# TASK:
Copy out each line containing "length" from the entries below.

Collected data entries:
- Opening Delimiter -

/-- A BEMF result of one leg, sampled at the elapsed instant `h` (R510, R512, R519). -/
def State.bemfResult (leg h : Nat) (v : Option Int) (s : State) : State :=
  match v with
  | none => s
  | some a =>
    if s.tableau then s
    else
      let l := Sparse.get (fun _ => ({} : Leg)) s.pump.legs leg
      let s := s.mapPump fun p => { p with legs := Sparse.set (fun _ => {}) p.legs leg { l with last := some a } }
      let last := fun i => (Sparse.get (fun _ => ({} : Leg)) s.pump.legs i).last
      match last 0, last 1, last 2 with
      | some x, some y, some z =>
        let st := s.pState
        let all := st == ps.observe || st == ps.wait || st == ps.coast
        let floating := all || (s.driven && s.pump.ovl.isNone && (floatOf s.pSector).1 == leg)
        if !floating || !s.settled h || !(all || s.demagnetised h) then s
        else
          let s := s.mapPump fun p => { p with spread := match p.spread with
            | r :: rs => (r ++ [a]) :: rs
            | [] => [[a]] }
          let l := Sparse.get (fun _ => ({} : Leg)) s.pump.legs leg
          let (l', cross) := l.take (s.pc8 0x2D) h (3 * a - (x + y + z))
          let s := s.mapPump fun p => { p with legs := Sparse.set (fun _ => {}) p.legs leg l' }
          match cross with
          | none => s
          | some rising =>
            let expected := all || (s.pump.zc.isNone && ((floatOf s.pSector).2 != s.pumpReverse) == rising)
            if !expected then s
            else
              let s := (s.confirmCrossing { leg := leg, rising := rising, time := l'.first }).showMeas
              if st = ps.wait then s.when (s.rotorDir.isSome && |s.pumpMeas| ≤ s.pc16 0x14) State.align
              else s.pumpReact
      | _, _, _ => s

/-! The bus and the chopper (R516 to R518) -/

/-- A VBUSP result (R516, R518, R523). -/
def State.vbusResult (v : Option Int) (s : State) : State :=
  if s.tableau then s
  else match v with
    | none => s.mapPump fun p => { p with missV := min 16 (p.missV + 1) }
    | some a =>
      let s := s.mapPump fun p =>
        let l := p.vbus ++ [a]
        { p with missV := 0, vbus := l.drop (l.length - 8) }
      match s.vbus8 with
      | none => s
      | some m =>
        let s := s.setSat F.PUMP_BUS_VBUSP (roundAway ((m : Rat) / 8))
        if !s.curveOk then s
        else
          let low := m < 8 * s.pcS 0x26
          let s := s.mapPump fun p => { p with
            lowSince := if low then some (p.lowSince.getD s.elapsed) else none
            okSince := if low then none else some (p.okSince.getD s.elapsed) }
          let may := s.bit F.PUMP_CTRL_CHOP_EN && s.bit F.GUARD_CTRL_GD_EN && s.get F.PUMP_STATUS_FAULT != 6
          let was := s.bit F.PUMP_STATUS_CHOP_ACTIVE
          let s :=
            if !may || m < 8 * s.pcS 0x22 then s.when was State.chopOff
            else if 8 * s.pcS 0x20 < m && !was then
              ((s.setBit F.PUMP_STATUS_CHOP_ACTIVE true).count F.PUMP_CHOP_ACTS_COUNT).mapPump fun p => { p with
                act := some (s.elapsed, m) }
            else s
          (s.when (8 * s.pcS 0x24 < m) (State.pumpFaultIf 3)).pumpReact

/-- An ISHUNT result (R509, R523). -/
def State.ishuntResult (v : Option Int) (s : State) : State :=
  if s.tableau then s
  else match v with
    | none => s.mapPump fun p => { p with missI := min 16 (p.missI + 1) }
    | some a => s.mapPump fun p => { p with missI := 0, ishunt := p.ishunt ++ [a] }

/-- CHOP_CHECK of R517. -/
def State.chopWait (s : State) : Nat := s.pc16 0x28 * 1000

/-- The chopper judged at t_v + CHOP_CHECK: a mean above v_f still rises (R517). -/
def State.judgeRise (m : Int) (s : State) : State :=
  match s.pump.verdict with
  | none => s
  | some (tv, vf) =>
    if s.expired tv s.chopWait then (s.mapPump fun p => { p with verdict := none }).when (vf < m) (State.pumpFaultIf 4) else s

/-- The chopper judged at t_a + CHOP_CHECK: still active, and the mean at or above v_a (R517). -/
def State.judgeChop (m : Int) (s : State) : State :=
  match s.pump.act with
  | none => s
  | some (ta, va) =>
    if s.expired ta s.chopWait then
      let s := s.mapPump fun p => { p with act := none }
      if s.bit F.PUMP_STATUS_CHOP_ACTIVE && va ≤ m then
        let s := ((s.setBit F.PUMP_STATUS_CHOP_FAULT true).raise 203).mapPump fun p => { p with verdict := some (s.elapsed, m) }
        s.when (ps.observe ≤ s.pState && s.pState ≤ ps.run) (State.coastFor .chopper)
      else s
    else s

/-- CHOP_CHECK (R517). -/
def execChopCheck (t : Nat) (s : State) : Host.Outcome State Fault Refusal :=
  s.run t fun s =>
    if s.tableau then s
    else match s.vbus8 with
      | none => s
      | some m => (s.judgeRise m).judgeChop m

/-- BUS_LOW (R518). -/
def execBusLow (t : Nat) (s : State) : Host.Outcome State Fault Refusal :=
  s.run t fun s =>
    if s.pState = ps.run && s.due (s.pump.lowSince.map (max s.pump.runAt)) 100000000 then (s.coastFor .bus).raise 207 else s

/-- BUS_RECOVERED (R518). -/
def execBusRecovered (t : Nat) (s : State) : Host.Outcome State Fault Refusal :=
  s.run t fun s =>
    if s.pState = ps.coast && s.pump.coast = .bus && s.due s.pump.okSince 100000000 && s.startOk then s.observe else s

- Closing Delimiter -
- Opening Delimiter -

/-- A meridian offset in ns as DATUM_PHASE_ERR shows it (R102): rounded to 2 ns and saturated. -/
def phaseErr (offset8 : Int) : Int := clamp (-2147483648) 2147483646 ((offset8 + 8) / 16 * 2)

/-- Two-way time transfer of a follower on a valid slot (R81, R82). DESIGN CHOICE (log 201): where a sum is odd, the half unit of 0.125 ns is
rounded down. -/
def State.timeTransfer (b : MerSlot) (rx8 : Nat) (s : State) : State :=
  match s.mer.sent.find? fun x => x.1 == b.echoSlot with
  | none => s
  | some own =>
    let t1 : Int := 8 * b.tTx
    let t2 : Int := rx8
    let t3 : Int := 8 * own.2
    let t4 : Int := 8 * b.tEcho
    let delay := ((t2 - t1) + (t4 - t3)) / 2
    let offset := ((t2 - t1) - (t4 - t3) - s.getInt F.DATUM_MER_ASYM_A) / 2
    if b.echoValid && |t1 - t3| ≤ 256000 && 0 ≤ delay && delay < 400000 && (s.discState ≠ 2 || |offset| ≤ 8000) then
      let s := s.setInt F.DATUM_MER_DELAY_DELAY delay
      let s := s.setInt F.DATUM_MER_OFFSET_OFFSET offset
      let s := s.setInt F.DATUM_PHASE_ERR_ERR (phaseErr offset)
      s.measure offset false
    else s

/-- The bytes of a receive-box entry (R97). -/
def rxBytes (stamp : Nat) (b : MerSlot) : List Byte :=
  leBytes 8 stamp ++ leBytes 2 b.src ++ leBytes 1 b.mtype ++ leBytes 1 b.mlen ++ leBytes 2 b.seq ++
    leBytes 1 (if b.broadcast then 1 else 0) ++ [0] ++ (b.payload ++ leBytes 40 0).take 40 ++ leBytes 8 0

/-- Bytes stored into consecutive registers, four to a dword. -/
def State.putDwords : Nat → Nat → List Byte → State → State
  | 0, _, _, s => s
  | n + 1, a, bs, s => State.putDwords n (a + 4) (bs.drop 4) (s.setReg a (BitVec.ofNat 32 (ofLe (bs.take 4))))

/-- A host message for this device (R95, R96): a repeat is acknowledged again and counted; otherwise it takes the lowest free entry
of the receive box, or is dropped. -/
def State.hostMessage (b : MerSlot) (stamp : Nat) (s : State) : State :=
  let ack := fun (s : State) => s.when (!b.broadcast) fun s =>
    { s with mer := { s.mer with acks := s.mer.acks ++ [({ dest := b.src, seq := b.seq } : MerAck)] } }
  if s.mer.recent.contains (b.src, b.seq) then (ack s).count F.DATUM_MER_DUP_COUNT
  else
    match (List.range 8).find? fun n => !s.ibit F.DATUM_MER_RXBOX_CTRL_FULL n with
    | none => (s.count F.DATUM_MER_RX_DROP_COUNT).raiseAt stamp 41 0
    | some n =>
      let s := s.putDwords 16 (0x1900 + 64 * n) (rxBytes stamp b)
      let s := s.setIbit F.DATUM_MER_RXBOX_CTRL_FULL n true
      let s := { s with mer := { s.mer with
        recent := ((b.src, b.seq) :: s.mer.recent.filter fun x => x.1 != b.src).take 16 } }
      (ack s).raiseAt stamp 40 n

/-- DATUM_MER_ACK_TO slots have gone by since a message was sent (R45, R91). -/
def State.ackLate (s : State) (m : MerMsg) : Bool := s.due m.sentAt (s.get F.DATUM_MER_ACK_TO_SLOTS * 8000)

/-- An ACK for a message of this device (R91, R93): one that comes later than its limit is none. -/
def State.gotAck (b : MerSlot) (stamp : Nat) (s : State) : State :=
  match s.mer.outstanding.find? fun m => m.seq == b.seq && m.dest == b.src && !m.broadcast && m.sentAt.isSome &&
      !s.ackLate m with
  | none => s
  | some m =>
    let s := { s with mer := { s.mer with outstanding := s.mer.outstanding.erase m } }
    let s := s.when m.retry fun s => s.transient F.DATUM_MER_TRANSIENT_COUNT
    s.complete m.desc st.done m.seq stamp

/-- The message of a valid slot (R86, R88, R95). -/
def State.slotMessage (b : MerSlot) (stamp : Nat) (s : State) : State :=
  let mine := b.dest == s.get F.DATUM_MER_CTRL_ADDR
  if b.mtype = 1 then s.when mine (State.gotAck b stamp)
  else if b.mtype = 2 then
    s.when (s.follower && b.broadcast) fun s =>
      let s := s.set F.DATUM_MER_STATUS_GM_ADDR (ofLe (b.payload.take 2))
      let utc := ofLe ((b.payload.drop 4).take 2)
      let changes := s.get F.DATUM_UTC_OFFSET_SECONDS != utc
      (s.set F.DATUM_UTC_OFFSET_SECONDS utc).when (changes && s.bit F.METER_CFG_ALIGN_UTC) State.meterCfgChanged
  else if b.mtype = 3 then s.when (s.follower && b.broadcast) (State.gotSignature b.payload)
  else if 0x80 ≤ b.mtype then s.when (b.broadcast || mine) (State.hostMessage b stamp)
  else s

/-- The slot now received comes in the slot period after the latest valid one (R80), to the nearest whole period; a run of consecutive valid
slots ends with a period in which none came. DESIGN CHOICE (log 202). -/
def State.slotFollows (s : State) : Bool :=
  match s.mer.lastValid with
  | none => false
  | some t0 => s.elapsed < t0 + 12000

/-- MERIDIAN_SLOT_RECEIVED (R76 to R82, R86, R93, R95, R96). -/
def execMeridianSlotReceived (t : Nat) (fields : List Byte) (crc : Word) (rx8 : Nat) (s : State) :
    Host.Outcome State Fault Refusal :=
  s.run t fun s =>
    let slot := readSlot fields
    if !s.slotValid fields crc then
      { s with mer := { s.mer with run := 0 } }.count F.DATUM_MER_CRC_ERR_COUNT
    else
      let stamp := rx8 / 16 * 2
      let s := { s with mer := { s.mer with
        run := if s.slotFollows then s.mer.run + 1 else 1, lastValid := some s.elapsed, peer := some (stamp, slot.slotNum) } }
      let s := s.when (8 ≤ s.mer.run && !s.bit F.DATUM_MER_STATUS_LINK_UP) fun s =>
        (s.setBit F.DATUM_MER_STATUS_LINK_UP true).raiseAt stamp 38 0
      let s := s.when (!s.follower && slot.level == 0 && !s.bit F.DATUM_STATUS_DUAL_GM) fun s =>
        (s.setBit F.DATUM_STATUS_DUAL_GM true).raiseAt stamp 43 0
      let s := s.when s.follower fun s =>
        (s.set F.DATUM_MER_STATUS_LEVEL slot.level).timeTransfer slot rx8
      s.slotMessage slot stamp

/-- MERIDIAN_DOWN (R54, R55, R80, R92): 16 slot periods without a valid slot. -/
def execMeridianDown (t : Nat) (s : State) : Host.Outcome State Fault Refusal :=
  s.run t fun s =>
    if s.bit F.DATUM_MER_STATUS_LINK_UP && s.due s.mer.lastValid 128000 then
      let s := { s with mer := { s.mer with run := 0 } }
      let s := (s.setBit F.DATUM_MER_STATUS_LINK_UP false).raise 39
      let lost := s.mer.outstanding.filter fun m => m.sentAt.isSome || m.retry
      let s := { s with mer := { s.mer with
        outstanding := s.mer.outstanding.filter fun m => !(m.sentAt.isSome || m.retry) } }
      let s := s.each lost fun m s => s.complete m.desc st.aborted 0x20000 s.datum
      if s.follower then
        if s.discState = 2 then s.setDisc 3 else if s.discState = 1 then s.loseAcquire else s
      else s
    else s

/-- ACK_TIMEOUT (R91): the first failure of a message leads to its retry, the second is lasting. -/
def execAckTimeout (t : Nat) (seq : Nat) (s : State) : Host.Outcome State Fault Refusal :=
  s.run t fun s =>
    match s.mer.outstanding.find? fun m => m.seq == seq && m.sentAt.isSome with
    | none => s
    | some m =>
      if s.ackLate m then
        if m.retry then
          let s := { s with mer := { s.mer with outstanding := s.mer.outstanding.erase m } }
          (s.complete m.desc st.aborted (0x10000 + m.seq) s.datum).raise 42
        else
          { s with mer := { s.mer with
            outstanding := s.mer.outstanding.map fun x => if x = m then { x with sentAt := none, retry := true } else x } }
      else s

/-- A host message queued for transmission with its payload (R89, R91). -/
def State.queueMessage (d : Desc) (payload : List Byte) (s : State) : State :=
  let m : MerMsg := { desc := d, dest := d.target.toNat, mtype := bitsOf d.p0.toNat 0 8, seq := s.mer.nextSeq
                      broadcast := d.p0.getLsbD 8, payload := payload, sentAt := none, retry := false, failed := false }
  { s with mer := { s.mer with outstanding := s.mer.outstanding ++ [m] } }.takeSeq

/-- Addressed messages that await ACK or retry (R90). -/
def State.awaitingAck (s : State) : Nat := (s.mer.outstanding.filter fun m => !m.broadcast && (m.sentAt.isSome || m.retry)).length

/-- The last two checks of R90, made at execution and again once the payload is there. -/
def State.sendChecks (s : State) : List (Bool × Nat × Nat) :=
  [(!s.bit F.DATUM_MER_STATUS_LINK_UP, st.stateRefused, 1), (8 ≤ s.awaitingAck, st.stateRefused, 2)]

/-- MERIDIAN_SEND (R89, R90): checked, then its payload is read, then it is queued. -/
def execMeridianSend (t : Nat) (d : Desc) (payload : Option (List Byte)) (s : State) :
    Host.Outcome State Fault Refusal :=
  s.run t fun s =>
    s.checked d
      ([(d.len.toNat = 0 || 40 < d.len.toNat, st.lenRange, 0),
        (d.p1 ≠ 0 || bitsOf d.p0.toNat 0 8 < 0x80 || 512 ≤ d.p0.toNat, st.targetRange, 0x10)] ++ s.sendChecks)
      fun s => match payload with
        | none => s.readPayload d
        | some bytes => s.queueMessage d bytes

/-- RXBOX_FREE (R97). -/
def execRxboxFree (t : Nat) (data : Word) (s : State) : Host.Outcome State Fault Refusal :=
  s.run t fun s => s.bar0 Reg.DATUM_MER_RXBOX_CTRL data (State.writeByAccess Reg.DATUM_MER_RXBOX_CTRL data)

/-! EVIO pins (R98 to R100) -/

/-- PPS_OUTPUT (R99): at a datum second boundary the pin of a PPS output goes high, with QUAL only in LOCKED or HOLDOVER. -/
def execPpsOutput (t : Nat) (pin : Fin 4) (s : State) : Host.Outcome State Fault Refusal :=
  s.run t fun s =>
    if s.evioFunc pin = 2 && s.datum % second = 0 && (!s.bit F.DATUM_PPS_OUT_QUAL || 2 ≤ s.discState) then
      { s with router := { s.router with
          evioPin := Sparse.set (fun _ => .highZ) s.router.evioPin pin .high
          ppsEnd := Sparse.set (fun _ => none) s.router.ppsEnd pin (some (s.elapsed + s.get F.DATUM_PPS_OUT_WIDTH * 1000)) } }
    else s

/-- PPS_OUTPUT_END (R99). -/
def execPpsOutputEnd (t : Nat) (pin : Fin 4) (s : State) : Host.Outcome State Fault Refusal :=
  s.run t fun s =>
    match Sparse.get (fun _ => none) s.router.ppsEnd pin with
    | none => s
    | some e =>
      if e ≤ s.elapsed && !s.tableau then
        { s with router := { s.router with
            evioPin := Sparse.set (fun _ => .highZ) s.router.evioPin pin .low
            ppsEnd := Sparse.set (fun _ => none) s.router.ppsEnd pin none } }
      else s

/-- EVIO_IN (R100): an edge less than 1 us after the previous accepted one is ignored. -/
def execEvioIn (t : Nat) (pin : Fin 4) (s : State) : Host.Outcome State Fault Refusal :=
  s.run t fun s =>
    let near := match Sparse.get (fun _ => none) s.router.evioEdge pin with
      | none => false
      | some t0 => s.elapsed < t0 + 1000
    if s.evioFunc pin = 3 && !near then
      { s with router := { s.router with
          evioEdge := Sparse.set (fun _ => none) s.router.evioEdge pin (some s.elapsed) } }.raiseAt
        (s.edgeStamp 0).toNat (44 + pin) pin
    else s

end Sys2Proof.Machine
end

- Closing Delimiter -

# EXPECTED ANSWER:
        { p with missV := 0, vbus := l.drop (l.length - 8) }
def State.awaitingAck (s : State) : Nat := (s.mer.outstanding.filter fun m => !m.broadcast && (m.sentAt.isSome || m.retry)).length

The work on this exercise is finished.